Hidden Thoughts Aren't Secret - Reasoning Exposure Prompting extracts a model's hidden chain-of-thought even when providers conceal it, and the traces are good enough for distillation
The Deterministic Horizon - Neural CoT fails architecturally at 19-31 steps; tool-integrated agents reach 86-94% accuracy versus 24-42% for pure chain-of-thought, and fine-tuning barely makes a difference
Capability Self-Assessment - RL (not supervised fine-tuning) teaches models to recognise tasks beyond their competence, and the skill transfers out of distribution

The Lock Isn't as Tight as It Looks

Paper: "Hidden Thoughts Are Not Secret: Reasoning Trace Exposure in LLMs" Authors: Yu-An Lu, Ci-Yang Tsai, Yu-Lin Tsai, Raluca Ada Popa, Chia-Mu Yu

This one should concern anyone building products on top of reasoning models. OpenAI and Anthropic both offer "hidden reasoning" modes - the model thinks through a problem internally, then delivers only a final answer. The pitch: competitors can't extract proprietary reasoning patterns, and users can't game the model by watching its working.
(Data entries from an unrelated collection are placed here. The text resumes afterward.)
-- ==== Sys2Proof/Machine/Therm.lean ====
section
/-!
DEFINITION. Temperature (chapter 08): Raman launches and accumulations, the ratio stage, the reference coil, the accord and
its frame.
-/
namespace Sys2Proof.Machine

/-! Raman launches and accumulations (R87, R88, R188 to R191). -/

/-- The Raman launch interval I (R188). -/
def PS.ramanInterval (ps : PSet) : Tick :=
  if g ps K.synthRamanMode == 2 then g ps K.synthRamanK * period ps else period ps

/-- Cell time in ticks: 4 ns × 2^THERM.RAMAN_CELL_LOG2 (R189). -/
def PS.cellT (ps : PSet) : Tick := nsT (4 * 2 ^ g ps K.thermRamanCellLog2)

/-- A record's time from its launch to its end (R189). -/
def PS.recordT (ps : PSet) : Tick := nsT (g ps K.thermRamanPathNs) + g ps K.thermRamanCells * cellT ps

/-- E4 is lit and has settled (R191). -/
def State.e4Settled (s : State) : Bool :=
  let x := s.ch 4
  s.lit 4 && x.risen && !x.busy &&
    (if bit (s.p K.emitLoopMode) 4 then x.loopClosed else x.rampEndAt + msT 10 ≤ s.now)

/-- The Raman unit is measuring (R191). -/
def State.measuring (s : State) : Bool := s.e4Settled && s.modValid 3 && !s.emit.apdCut && !s.ilk.latched

/-- Instant at which the group in progress drives RMNGATE, if it does (R87, R88). -/
def State.groupRaman (s : State) : Option Tick :=
  let ps := s.running
  match PS.g ps K.synthRamanMode with
  | 1 => some (s.run.boundary + nsT (PS.g ps K.synthRamanDelayNs))
  | 2 =>
    if s.run.shot % PS.g ps K.synthRamanK == 0 then
      match (PS.tones ps).idxOf? (PS.g ps K.synthRamanSlot) with
      | some pos => some (s.run.boundary + PS.launchOff ps pos)
      | none => none
    else none
  | _ => none

/-- RMNGATE is due at this instant: as the groups ask while they launch, else at interval I from the last launch while E4 is lit
(R188). -/
def State.ramanDue (s : State) : Bool :=
  if s.run.state == 1 then
    match s.groupRaman with
    | some t => t ≤ s.now && !(s.run.rmngate.any (fun g => g.1 == t))
    | none => false
  else s.lit 4 && s.clk.mode ≥ 2 &&
    (match s.therm.lastLaunch with
     | some l => l + PS.ramanInterval s.running ≤ s.now
     | none => true)

/-- RAMAN_LAUNCH (R87, R88, R188 to R191): the source launches and a record begins, of which rma and rms are the lanes' codes; a pulse
before the end of the previous record is suppressed. A bench test keeps the gate low (R144). -/
def execRamanLaunch (t : Tick) (rma rms : List Int) (s : State) : Host.Outcome State Fault Refusal :=
  let s := (s.advance t).ramanTake
  .next (
    let ps := s.running
    let at_ := if s.run.state == 1 then (s.groupRaman).getD s.now else s.now
    if s.ilk.latched || s.bench || PS.g ps K.synthRamanMode == 0 || PS.g ps K.thermSections == 0 || !s.ramanDue then s
    else if at_ < s.therm.recordEnd then
      s.modRun fun r => { r with rmngate := ((at_, at_) :: r.rmngate).take 4 }
    else
      let s := s.modRun fun r => { r with rmngate := ((at_, at_ + nsT (PS.g ps K.synthRamanPulseNs)) :: r.rmngate).take 4 }
      let cells := PS.g ps K.thermRamanCells
      let width := 2 ^ PS.g ps K.thermRamanCellLog2
      let rec_ (sums : Bool) : RamanRec :=
        { start := at_ + nsT (PS.g ps K.thermRamanPathNs), rma := (rma.take (cells * width)).map (satI 14),
          rms := (rms.take (cells * width)).map (satI 14), cells := cells, width := width, taken := 0, sums := sums }
      let s := s.modTherm fun h => { h with lastLaunch := some at_, recordEnd := at_ + PS.recordT ps, measuring := s.measuring }
      let n := s.therm.records.getD 0
      if !s.measuring then s.ramanAbort.modTherm fun h => { h with record := some (rec_ false) }
      else if 2 ^ PS.g ps K.thermRamanAccLog2 ≤ n then s.modTherm fun h => { h with record := some (rec_ false) }
      else (s.modTherm fun h => { h with records := some (n + 1), record := some (rec_ true) }).perfEvent 0x0202 0xFF 0xFF 1)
A new paper argues this protection is weaker than advertised. The authors introduce Reasoning Exposure Prompting (REP), a method that elicits reasoning traces from a model even when the provider has suppressed them. REP works by producing demonstrations from a "shadow model" - a smaller, unrestricted model that reasons openly - then wrapping those demonstrations in auxiliary code-like formatting to nudge the target model into mirroring that reasoning style in its visible output.
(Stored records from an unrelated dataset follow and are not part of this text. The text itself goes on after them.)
/-- The address an access takes, modulo 2^32. -/
def Agen.addr (a : Agen) : Nat :=
  if a.mode ≠ 0 ∧ a.len = 0 then a.base
  else if a.mode = 2 then
    let k := Nat.log2 (a.len / 4)
    a.base + 4 * revBits k (a.idx.toNat / 4)
  else (BitVec.ofNat 32 a.base + a.idx).toNat

/-- After an access with the update bit set. -/
def Agen.step' (a : Agen) : Agen :=
  if a.mode = 0 then { a with idx := a.idx + a.step }
  else if a.len = 0 then a
  else { a with idx := BitVec.ofInt 32 ((a.idx.toInt + a.step.toInt) % (a.len : Int)) }

/-- Data memory is 160 KiB. -/
def dmemTop : Nat := 0x28000

/-- What an instruction gives: the slice after it, or the cause of a slice fault (R252). -/
abbrev SliceRes := Except Nat Slice

/-- An operand takes its address from generator n, then updates it; above 0x2_7FFF is a fault ADDRESS. -/
def Slice.operand (x : Slice) (n : Nat) (upd : Bool) (k : Slice → Nat → SliceRes) : SliceRes :=
  let a := (x.ag n).addr
  if dmemTop ≤ a then .error 1
  else k (if upd then x.setAg n Agen.step' else x) a

/-- The word at an address, its bits [1:0] taken as 0. -/
def Slice.word (x : Slice) (a : Nat) : Word := BitVec.ofNat 32 (leNat (Memory.readBytes x.dmem (a / 4 * 4) 4))
def Slice.setWord (x : Slice) (a : Nat) (v : Word) : Slice :=
  { x with dmem := Memory.writeBytes x.dmem (a / 4 * 4) (leBytes 4 v.toNat) }
def Slice.half (x : Slice) (a : Nat) : Nat := leNat (Memory.readBytes x.dmem (a / 2 * 2) 2)
def Slice.setHalf (x : Slice) (a v : Nat) : Slice :=
  { x with dmem := Memory.writeBytes x.dmem (a / 2 * 2) (leBytes 2 v) }

/-! Instructions that a REP may repeat. free feeds the values the manual leaves open. -/

/-- Gd = f Ga Gb. -/
def opReg (f : Word → Word → Word) (w : Word) (x : Slice) : SliceRes :=
  .ok (x.setG (wD w) (f (x.g (wA w)) (x.g (wB w))))

def aluShl (a b : Word) : Word := a <<< (b.toNat % 32)
def aluShr (a b : Word) : Word := a >>> (b.toNat % 32)
def aluSra (a b : Word) : Word := BitVec.sshiftRight a (b.toNat % 32)
def aluSlt (a b : Word) : Word := if a.toInt < b.toInt then 1 else 0

def opAddi (w : Word) (x : Slice) : SliceRes := .ok (x.setG (wD w) (x.g (wA w) + wImm18 w))
def opLui (w : Word) (x : Slice) : SliceRes := .ok (x.setG (wD w) (BitVec.ofNat 32 (wNat w 17 0 * 2 ^ 14)))

def opLd (w : Word) (x : Slice) : SliceRes :=
  x.operand (wAg w) (wUpd w) fun x a => .ok (x.setG (wD w) (x.word a))
def opLdh (w : Word) (x : Slice) : SliceRes :=
  x.operand (wAg w) (wUpd w) fun x a => .ok (x.setG (wD w) (BitVec.ofInt 32 (sext 16 (x.half a))))
def opSt (w : Word) (x : Slice) : SliceRes :=
  let v := x.g (wD w)
  x.operand (wAg w) (wUpd w) fun x a => .ok (x.setWord a v)
def opSth (w : Word) (x : Slice) : SliceRes :=
  let v := (x.g (wD w)).toNat % 65536
  x.operand (wAg w) (wUpd w) fun x a => .ok (x.setHalf a v)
The attack is inference-only. No weights, no special API access - just standard user prompts. And the extracted traces aren't noise: the paper shows they "substantially increase similarity between exposed and REP-conditioned internal traces while preserving useful reasoning signals." That makes them good enough for distillation. A competitor could learn from your reasoning patterns without touching your weights.
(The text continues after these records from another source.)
/-- An edge of source at an instant that pre makes of the prescaler: counted by the running job, or an overrun where it follows the last
one of its input within 3 ns. -/
def State.tiuStamped (s : State) (source : Nat) (at_ : Tick) (pre : Option (TiuJob × Bool)) : State :=
  let s := match pre with | some r => s.modTime fun b => { b with tiu := some r.1 } | none => s
  if s.prescaled source && (match pre with | some r => !r.2 | none => true) then s
  else
    let last := s.time.lastEdge.find? (fun e => e.1 == source)
    let early := match last with | some e => decide (at_ < e.2 + psT 3000) | none => false
    let s := s.modTime fun b => { b with lastEdge := aput source at_ b.lastEdge }
    if early then s.bump K.timeTiuOverrun
    else
      let s := s.perfEvent 0x0B01 source 0xFF 1
      match pre with
      | some (j, true) => s.modTime fun b => { b with tiu := some (j.edge source (stampOf source at_)) }
      | _ => s

/-- An edge of a source at an instant, in the direction that is stamped (R373 to R376). It is stamped while the TIU clock runs, unless it
follows the channel's previous edge by less than 3.0 ns. -/
def State.tiuEdge (s : State) (source : Nat) (at_ : Tick) : State :=
  if !s.domainRuns 11 then s
  else
    let s := s.tiuTake
    s.tiuStamped source at_ (match s.time.tiu with | some j => some (j.prescale source at_) | none => none)

/-- An edge at the balls of TRIG0 to TRIG3 or STAR_N: its stamp includes a buffer delay of 2.1 ns ± 0.4 ns, which is not removed (R499). How
long it is within that is a FREE VALUE. -/
def State.tiuBuffered (s : State) (source : Nat) : State :=
  s.tookFree.tiuEdge source (s.now + psT 1700 + s.freeNat % (psT 800 + 1))

/-- TIU_INPUT_EDGE (R373, R378): an edge of an input TINn, TRIGn or of STAR_N, or, as source 16, a whole second of device time. Launches,
launch-monitor crossings and PAIRSYNC pulses reach their sources with their own commands. -/
def execTiuInputEdge (t : Tick) (source : Nat) (rising : Bool) (s : State) : Host.Outcome State Fault Refusal :=
  let s := s.advance t
  let s := if source < 8 then s.modTime fun b => { b with tinHigh := setBit b.tinHigh source rising } else s
  .next (if source < 8 then (if rising == s.tiuDirection source then s.tiuEdge source s.now else s)
    else if 10 ≤ source && source ≤ 14 then (if rising == s.tiuDirection source then s.tiuBuffered source else s)
    else if source == 16 && s.dev % 1000000000 == 0 then s.tiuEdge 16 s.now
    else s)

/-- TIU_MEASUREMENT_DONE (R379, R380). -/
def execTiuMeasurementDone (t : Tick) (s : State) : Host.Outcome State Fault Refusal := .next (s.advance t).tiuTake

/-- TIU_TIMEOUT (R379, R381). -/
def execTiuTimeout (t : Tick) (s : State) : Host.Outcome State Fault Refusal :=
  let s := (s.advance t).tiuTake
  .next (match s.time.tiu with
    | some j =>
      match j.armed with
      | some a => if a + msT j.timeoutMs ≤ s.now then s.tiuEnd j .timeout else s
      | none => s
    | none => s)

/-- TIU_CODE_DENSITY_TEST (R374): at start-up, and when the die sensor has moved by more than 2 °C. -/
def execTiuCodeDensityTest (t : Tick) (temp : Int) (s : State) : Host.Outcome State Fault Refusal :=
  let s := s.advance t
  let moved := match s.time.tableTemp with | some x => decide (20000 < (temp - x).natAbs) | none => true
  .next (if moved && s.domainRuns 11 then s.modTime fun b => { b with tableTemp := some temp, tables := b.tables + 1 } else s)

/-! PAIRSYNC (R382, R383). -/

/-- PAIRSYNC runs: the key acts from the whole second after its write (R384). -/
def State.pairsync (s : State) : Bool :=
  (if s.dev < s.time.psFrom then s.time.psWas else s.pB K.timePairsyncEn) && s.clk.mode ≥ 2

/-- TIME.PAIRSYNC_EN has been written over old (R384). -/
def State.pairsyncWrite (s : State) (old : Bool) : State :=
  s.modTime fun b =>
    { b with psWas := if s.dev < b.psFrom then b.psWas else old, psFrom := (s.dev / 1000000000 + 1) * 1000000000 }

/-- The second S becomes the one that stamps are kept for. -/
def State.psSecond (s : State) (sec : Nat) : State :=
  if s.time.psSec == sec then s else s.modTime fun b => { b with psSec := sec, psOwn := none, psPeer := none }

/-- PAIRSYNC_DRIVE: identity 0 drives at S, identity 1 at S + 500 ms. The pair is ignored while the pulse of 100 ns is driven
and for 1 µs after. -/
def execPairsyncDrive (t : Tick) (s : State) : Host.Outcome State Fault Refusal :=
  let s := s.advance t
  .next (if s.pairsync && s.dev % 1000000000 == 500000000 * s.twinId then
      (s.psSecond (s.dev / 1000000000)).modTime fun b => { b with psIgnore := s.now + nsT 1100 }
    else s)

/-- Offset and delay from both stamps of a second (R382), in 1/65,536 ns. -/
def State.psResult (s : State) (a b : Nat) : State :=
  let base : Int := ((s.time.psSec * 1000000000 * 65536 : Nat) : Int)
  let x : Int := (a : Int) - base
  let y : Int := (b : Int) - base - 500000000 * 65536
  let theta := rdivI ((x - y) * 1000 - s.pI K.timePairsyncAsymPs * 65536) 131072
  let delay := rdivI ((x + y) * 1000) 131072
  s.modTime fun t =>
    { t with psOffset := satI 32 theta, psDelay := satU 32 delay, psAge := 0, psMiss := 0, psRaised := false,
             psDone := some t.psSec, psOwn := none, psPeer := none }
Why This Matters Beyond IP

This lands with Matthew Green's recent analysis of encrypted reasoning blocks - the kind OpenAI and Anthropic ship back to servers as authenticated ciphertexts. Green found those blocks can be replayed across sessions and accounts, and that even encrypted, they leak metadata including block size and token counts. A patient attacker can extract individual bits of hidden information by measuring whether the model performed a computationally simple or complex reasoning step, as determined by secret-dependent content.

Neither OpenAI nor Anthropic announced protocol changes in response. Anthropic suggested improved developer documentation. The combined picture from REP and Green's analysis: interface-level concealment doesn't constitute a reliable IP or security boundary.

A Kensington security lock clamped to a laptop Even hardware-level locks have limits. The REP attack on hidden reasoning requires only standard user API access. Source: commons.wikimedia.org

Thinking Has a Wall

Paper: "The Deterministic Horizon: When Extended Reasoning Fails and Tool Delegation Becomes Necessary" (ICML 2026) Authors: Dongxin Guo, Jikun Wu, Siu Ming Yiu

This is the most actionable paper of the three. The core claim: extended chain-of-thought reasoning doesn't just slow down on hard state-tracking tasks - it hits a hard architectural wall, not a soft capability ceiling.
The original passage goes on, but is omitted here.